Because of the circumstances in which I traveled, first as a student and later as a doctor, I came into close contact with poverty, hunger and disease; with the inability to treat a child because of lack of money; with the stupefaction provoked by the continual hunger and punishment, to the point that a father can accept the loss of a son as an unimportant accident, as occurs often in the downtrodden classes of our American homeland. And I began to realize at that time that there were things that were almost as important to me as becoming a famous scientist or making a significant contribution to medical science: I wanted to help those people.
But I continued to be, as we all continue to be always, a child of my environment, and I wanted to help those people with my own personal efforts. I began to investigate what was needed to be a revolutionary doctor.
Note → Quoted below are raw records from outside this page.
/-! ### Chained updates of one field -/

theorem State.modMag_modMag (s : State) (f g : Mag → Mag) : (s.modMag f).modMag g = s.modMag (fun x => g (f x)) := rfl
theorem State.modNv_modNv (s : State) (f g : Nvme → Nvme) : (s.modNv f).modNv g = s.modNv (fun x => g (f x)) := rfl
theorem State.modSp_modSp (s : State) (f g : Spool → Spool) : (s.modSp f).modSp g = s.modSp (fun x => g (f x)) := rfl
theorem State.modRc_modRc (s : State) (f g : ReadCh → ReadCh) : (s.modRc f).modRc g = s.modRc (fun x => g (f x)) := rfl
theorem State.modCtl_modCtl (s : State) (f g : Ctl → Ctl) : (s.modCtl f).modCtl g = s.modCtl (fun x => g (f x)) := rfl
theorem State.modKeys_modKeys (s : State) (f g : Keys → Keys) : (s.modKeys f).modKeys g = s.modKeys (fun x => g (f x)) := rfl
theorem State.modCar_modCar (s : State) (f g : Car → Car) : (s.modCar f).modCar g = s.modCar (fun x => g (f x)) := rfl
theorem State.modComp_modComp (s : State) (f g : Comp → Comp) : (s.modComp f).modComp g = s.modComp (fun x => g (f x)) := rfl
theorem State.modCache_modCache (s : State) (f g : Cache → Cache) : (s.modCache f).modCache g = s.modCache (fun x => g (f x)) := rfl
theorem State.modPw_modPw (s : State) (f g : Power → Power) : (s.modPw f).modPw g = s.modPw (fun x => g (f x)) := rfl
theorem State.modNor_modNor (s : State) (f g : Nor → Nor) : (s.modNor f).modNor g = s.modNor (fun x => g (f x)) := rfl
theorem State.modEv_modEv (s : State) (f g : Events → Events) : (s.modEv f).modEv g = s.modEv (fun x => g (f x)) := rfl
theorem State.modFifos_modFifos (s : State) (f g : NMap Fifo → NMap Fifo) : (s.modFifos f).modFifos g = s.modFifos (fun x => g (f x)) := rfl

end Sys2Proof.Machine
end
Then I realized a fundamental thing: For one to be a revolutionary doctor or to be a revolutionary at all, there must first be a revolution. Isolated individual endeavour, for all its purity of ideals, is of no use, and the desire to sacrifice an entire lifetime to the noblest of ideals serves no purpose if one works alone, solitarily.
How long does the will to serve one’s community last?
What have you contributed to this community & country even when your education was subsidized?
If you have so many problems, why don’t you leave then?
Well, they are leaving already, taking into account the statistics of thousands of medical graduates being imported from Pakistan mainly to Western countries each year. Why? I am leaving the answer to this question for the readers in addition to mentioning that they leave because they are self-centered enough to want to pursue better careers & get paid & respected for their labour in return somewhere else, instead of being fool enough to stay & get slapped, harassed, threatened, stabbed, terminated and declared a criminal & murderer as a reward for the low costs they are selling their cheap labor at.
The will to serve one’s community lasts only as long as it doesn’t sabotage one’s will to live with dignity & security. The question that still remains unanswerable is: what if one’s will to survive could sabotage someone’s right to live?